Mem0 supports OpenAI, Azure OpenAI, and Anthropic as first-class providers, along with additional options like Ollama, Groq, AWS Bedrock, and Gemini. The core providers (OpenAI, Azure, Anthropic) are implemented in [`mem0/llms/openai.py`](https://github.com/mem0ai/mem0/blob/main/mem0/llms/openai.py), [`mem0/llms/azure_openai.py`](https://github.com/mem0ai/mem0/blob/main/mem0/llms/azure_openai.py), and [`mem0/llms/anthropic.py`](https://github.com/mem0ai/mem0/blob/main/mem0/llms/anthropic.py) respectively.

### How do I switch between LLM providers in Mem0?
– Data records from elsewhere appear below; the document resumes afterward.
-- ==== Sys2Proof/Machine/Ops.lean ====
section
/-! DEFINITION. The memory controller, the bank-switch router and the I/O path (spec/20_memory.md R60-R91), the stack (R12,
R23), the corruption no-op (spec/40_interpreter.md R137, R138), and interrupt entry and return (spec/60_exceptions.md R402-R408). -/

namespace Sys2Proof.Machine

/-! ## The memory map -/

/-- A directly mapped region (R61). -/
inductive Region where
  | ram
  | sram
  | rom
  deriving DecidableEq, Repr

/-- A page-table entry (R61). -/
inductive PageEntry where
  /-- `Direct(region, base)` -/
  | direct (region : Region) (base : Nat)
  /-- `IoPath` -/
  | ioPath
  deriving DecidableEq, Repr

/-- `bank[w]`. -/
def State.bankAt (s : State) (w : Fin 8) : Byte := s.bank[w]

/-- `bank[w] <- v`. -/
def State.setBank (s : State) (w : Fin 8) (v : Byte) : State := { s with bank := s.bank.set w.val v w.isLt }

/-- `size(region)` (R38, R39, R62). -/
def regionSize (s : State) : Region → Nat
  | .ram => ramSize
  | .sram => sramSize
  | .rom => s.header.romBanks * bankSize

/-- The byte at an offset of a region. -/
def regionRead (s : State) (r : Region) (o : Nat) : Byte :=
  match r with
  | .ram => s.ram.read o
  | .sram => s.sram.read o
  | .rom => s.rom.read o

/-- The bank window of a page of 0x8000-0xFFFF: two pages a window (R66, R69). -/
def windowOfPage (p : Nat) : Fin 8 := Fin.ofNat 8 ((p - 16) / 2)

/-- `page[p]` in the reference map (R66): a pure function of the bank registers (R61). -/
def pageEntry (s : State) (p : Nat) : PageEntry :=
  if p < 4 then .direct .ram 0
  else if p < 12 then .ioPath
  else if p < 16 then .direct .sram ((p - 12) * pageSize)
  else
    let b := (s.bankAt (windowOfPage p)).toNat
    if b < s.header.romBanks then .direct .rom (b * bankSize + (p - 16) % 2 * pageSize) else .ioPath

/-- The bank window of an address of 0x8000-0xFFFF (R69). -/
def windowOf (a : Addr) : Fin 8 := Fin.ofNat 8 ((a.toNat - 0x8000) / 0x1000)

/-- `addr >> PAGE_BITS`. -/
def pageOf (a : Addr) : Nat := a.toNat / pageSize

/-- Where an address lies: the region and the offset its page maps it to; `none` on the I/O path (R61, R62). -/
def locate (s : State) (a : Addr) : Option (Region × Nat) :=
  match pageEntry s (pageOf a) with
  | .direct r base => some (r, base + a.toNat % pageSize)
  | .ioPath => none

/-- The byte an address shows without an access to a device: the region's byte, or `OPEN_BUS` (R62, R64). Only a read of 0x4015
can answer anything else (R74). -/
def State.peek (s : State) (a : Addr) : Byte :=
  match locate s a with
  | some (r, o) => if o < regionSize s r then regionRead s r o else s.params.openBus
  | none => s.params.openBus

/-! ## The I/O path -/

/-- The one readable sound-chip address (R74). -/
def apuStatusAddr : Addr := 0x4015

/-- The first address of the sound chip's write window; it ends at 0x4017 (R73). -/
def apuBase : Addr := 0x4000

/-- The address of bank register 0; register w stands at this plus w (R70). -/
def bankBase : Addr := 0x5FF8

/-- Whether an address is in the sound chip's write window 0x4000-0x4017 (R73). -/
def isApuWrite (a : Addr) : Bool := decide (0x4000 ≤ a.toNat) && decide (a.toNat ≤ 0x4017)

/-- Whether an address is a bank register, 0x5FF8-0x5FFF (R70). -/
def isBankRegister (a : Addr) : Bool := decide (0x5FF8 ≤ a.toNat) && decide (a.toNat ≤ 0x5FFF)

/-- `IoRead(addr, t_acc)`: 0x4015 asks the sound chip; every other address is open bus (R71, R74, R78). -/
def ioRead (s : State) (a : Addr) (t : Int) : Res (Byte × State) :=
  if a = apuStatusAddr then do
    let (v, w) ← apuRead s.soundEnv s.params.openBus t 0x15 s.sound
    pure (v, { s with sound := w })
  else .ok (s.params.openBus, s)

/-- `bank[w] <- v`, with the warning `InvalidBank` if the image has no such bank (R70). -/
def writeBank (s : State) (w : Fin 8) (v : Byte) : State :=
  if v.toNat ≥ s.header.romBanks then { s.setBank w v with warning := some .invalidBank } else s.setBank w v

/-- `IoWrite(addr, v, t_acc)`: the sound chip's window, the bank registers, and nothing else (R65, R70, R72, R73, R78). An APU
write is also put on record (R19). -/
def ioWrite (s : State) (a : Addr) (v : Byte) (t : Int) : Res State :=
  if isApuWrite a then do
    let reg := a.toNat - apuBase.toNat
    let w ← apuWrite s.soundEnv t reg v s.sound
    pure { s with sound := w, apuLog := s.apuLog ++ [{ clock := t, reg := reg, value := v }] }
  else if isBankRegister a then .ok (writeBank s (Fin.ofNat 8 (a.toNat - bankBase.toNat)) v)
  else .ok s

/-! ## Memory accesses -/

/-- `MemRead(addr, 1)` at access time t (R62). -/
def memRead (s : State) (a : Addr) (t : Int) : Res (Byte × State) :=
  match locate s a with
  | some (r, o) => .ok (if o < regionSize s r then regionRead s r o else s.params.openBus, s)
  | none => ioRead s a t

/-- `MemWrite(addr, 1, v)` at access time t (R63): RAM and SRAM take the byte; everything else goes to the I/O path. -/
def memWrite (s : State) (a : Addr) (v : Byte) (t : Int) : Res State :=
  match locate s a with
  | some (.ram, o) => .ok { s with ram := s.ram.write o v }
  | some (.sram, o) => .ok { s with sram := s.sram.write o v }
  | some (.rom, _) => ioWrite s a v t
  | none => ioWrite s a v t

/-- `{MemRead(aHi, 1), MemRead(aLo, 1)}`, the low byte read first (R80). -/
def memReadPair (s : State) (aLo aHi : Addr) (t : Int) : Res (Addr × State) := do
  let (lo, s) ← memRead s aLo t
  let (hi, s) ← memRead s aHi t
  pure (word lo hi, s)

/-- `MemRead(addr, 2)`, little-endian (R12, R79). -/
def memRead16 (s : State) (a : Addr) (t : Int) : Res (Addr × State) := memReadPair s a (a + 1) t

/-! ## The stack -/

/-- The stack address `0x0100 | S` (R23). -/
def stackAddr (sp : Byte) : Addr := 0x0100 ||| sp.setWidth 16

/-- The offset in RAM of the stack byte at S (R23: the stack is 0x0100-0x01FF). -/
def stackOffset (sp : Byte) : Nat := 0x100 + sp.toNat

/-- `Push(v)` (R12, R23). -/
def push (s : State) (v : Byte) (t : Int) : Res State := do
  let s ← memWrite s (stackAddr s.sp) v t
  pure { s with sp := s.sp - 1 }

/-- `Pull()` (R12, R23). -/
def pull (s : State) (t : Int) : Res (Byte × State) :=
  let s := { s with sp := s.sp + 1 }
  memRead s (stackAddr s.sp) t

/-- `Push(hi(a)); Push(lo(a))`: the high byte lands at the higher address (R79). -/
def pushWord (s : State) (a : Addr) (t : Int) : Res State := do
  let s ← push s (hiByte a) t
  push s (loByte a) t

/-- `lo <- Pull(); hi <- Pull()` as `{hi, lo}` (R243, R244). -/
def pullWord (s : State) (t : Int) : Res (Addr × State) := do
  let (lo, s) ← pull s t
  let (hi, s) ← pull s t
  pure (word lo hi, s)

/-! ## Retiring an instruction -/

/-- `PC <- PC_next; clock <- t_start + cost` for an instruction of `len` bytes (R24, R132, R135). No data access moves PC or the
clock, so both are still those of the instruction's start. -/
def State.retire (s : State) (len cost : Nat) : State :=
  { s with pc := s.pc + BitVec.ofNat 16 len, clock := s.clock + cost }

/-- `PC <- target; clock <- t_start + cost` for a control transfer (R135). -/
def State.jump (s : State) (target : Addr) (cost : Nat) : State := { s with pc := target, clock := s.clock + cost }

/-- The no-op of a corruption event: `corrupt <- 1`, the warning, PC + 1 and MIN_COST (R137, R138). -/
def corruptionNoop (s : State) (w : Warning) : State :=
  { s.retire 1 minCost with corrupt := true, warning := some w }

/-- What a meaning answers for a result of the operations: a next state, or the fault. -/
def answer (r : Res State) : Host.Outcome State Fault Refusal :=
  match r with
  | .ok s => .next s
  | .error f => .fault f

/-! ## Interrupt entry and return -/

/-- Entry through a vector, shared by BRK (R245, R402) and by IRQ and NMI (R405): push the return address and `PackP(b)`, set I,
load PC from the vector through the memory map. Every access is at time t. -/
def enterInterrupt (s : State) (ret : Addr) (b : Bool) (vector : Addr) (t : Int) : Res State := do
  let s ← pushWord s ret t
  let s ← push s (s.packP b) t
  let (target, s) ← memRead16 { s with i := true } vector t
  pure { s with pc := target }

/-- Return from an interrupt: the status byte, then PC, with no increment (R244, R408). -/
def returnFromInterrupt (s : State) (t : Int) : Res State := do
  let (p, s) ← pull s t
  let (target, s) ← pullWord (s.unpackP p) t
  pure { s with pc := target }

/-- `InterruptPending()` (R144, R403, R404). -/
def State.interruptPending (s : State) : Bool := s.nmiPending || (s.irqLine && !s.i)

/-- `TakeInterrupt()` (R405): NMI before IRQ (R406); taking an NMI clears its latch (R404). -/
def takeInterrupt (s : State) : Res State := do
  let t := s.clock + interruptCost
  let vector := if s.nmiPending then nmiVector else irqVector
  let s ← enterInterrupt { s with nmiPending := false } s.pc false vector t
  pure { s with clock := t }

end Sys2Proof.Machine
end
Switching providers requires changing the provider string and configuration class passed to `LlmFactory.create()` in [`mem0/utils/factory.py`](https://github.com/mem0ai/mem0/blob/main/mem0/utils/factory.py). Use `"openai"` with `OpenAIConfig`, `"azure_openai"` with `AzureOpenAIConfig`, or `"anthropic"` with `AnthropicConfig`. The `generate_response` method signature remains identical across all providers, so no application code changes are needed beyond the factory call.

### Can I use environment variables for API keys in Mem0?

Yes. While you can pass `api_key` directly to configuration classes (`OpenAIConfig`, `AzureOpenAIConfig`, `AnthropicConfig`), the implementations automatically fall back to standard environment variables: `OPENAI_API_KEY` for OpenAI, `AZURE_OPENAI_API_KEY` for Azure, and `ANTHROPIC_API_KEY` for Anthropic.

### Where is the LLM factory implemented in Mem0?

The LLM factory is implemented in [`mem0/utils/factory.py`](https://github.com/mem0ai/mem0/blob/main/mem0/utils/factory.py) as the `LlmFactory` class. The `create()` method maps provider name strings to implementation classes using the `provider_to_class` dictionary, dynamically imports the correct module via `importlib`, and normalizes configuration objects using provider-specific config classes from `mem0/configs/llms/`.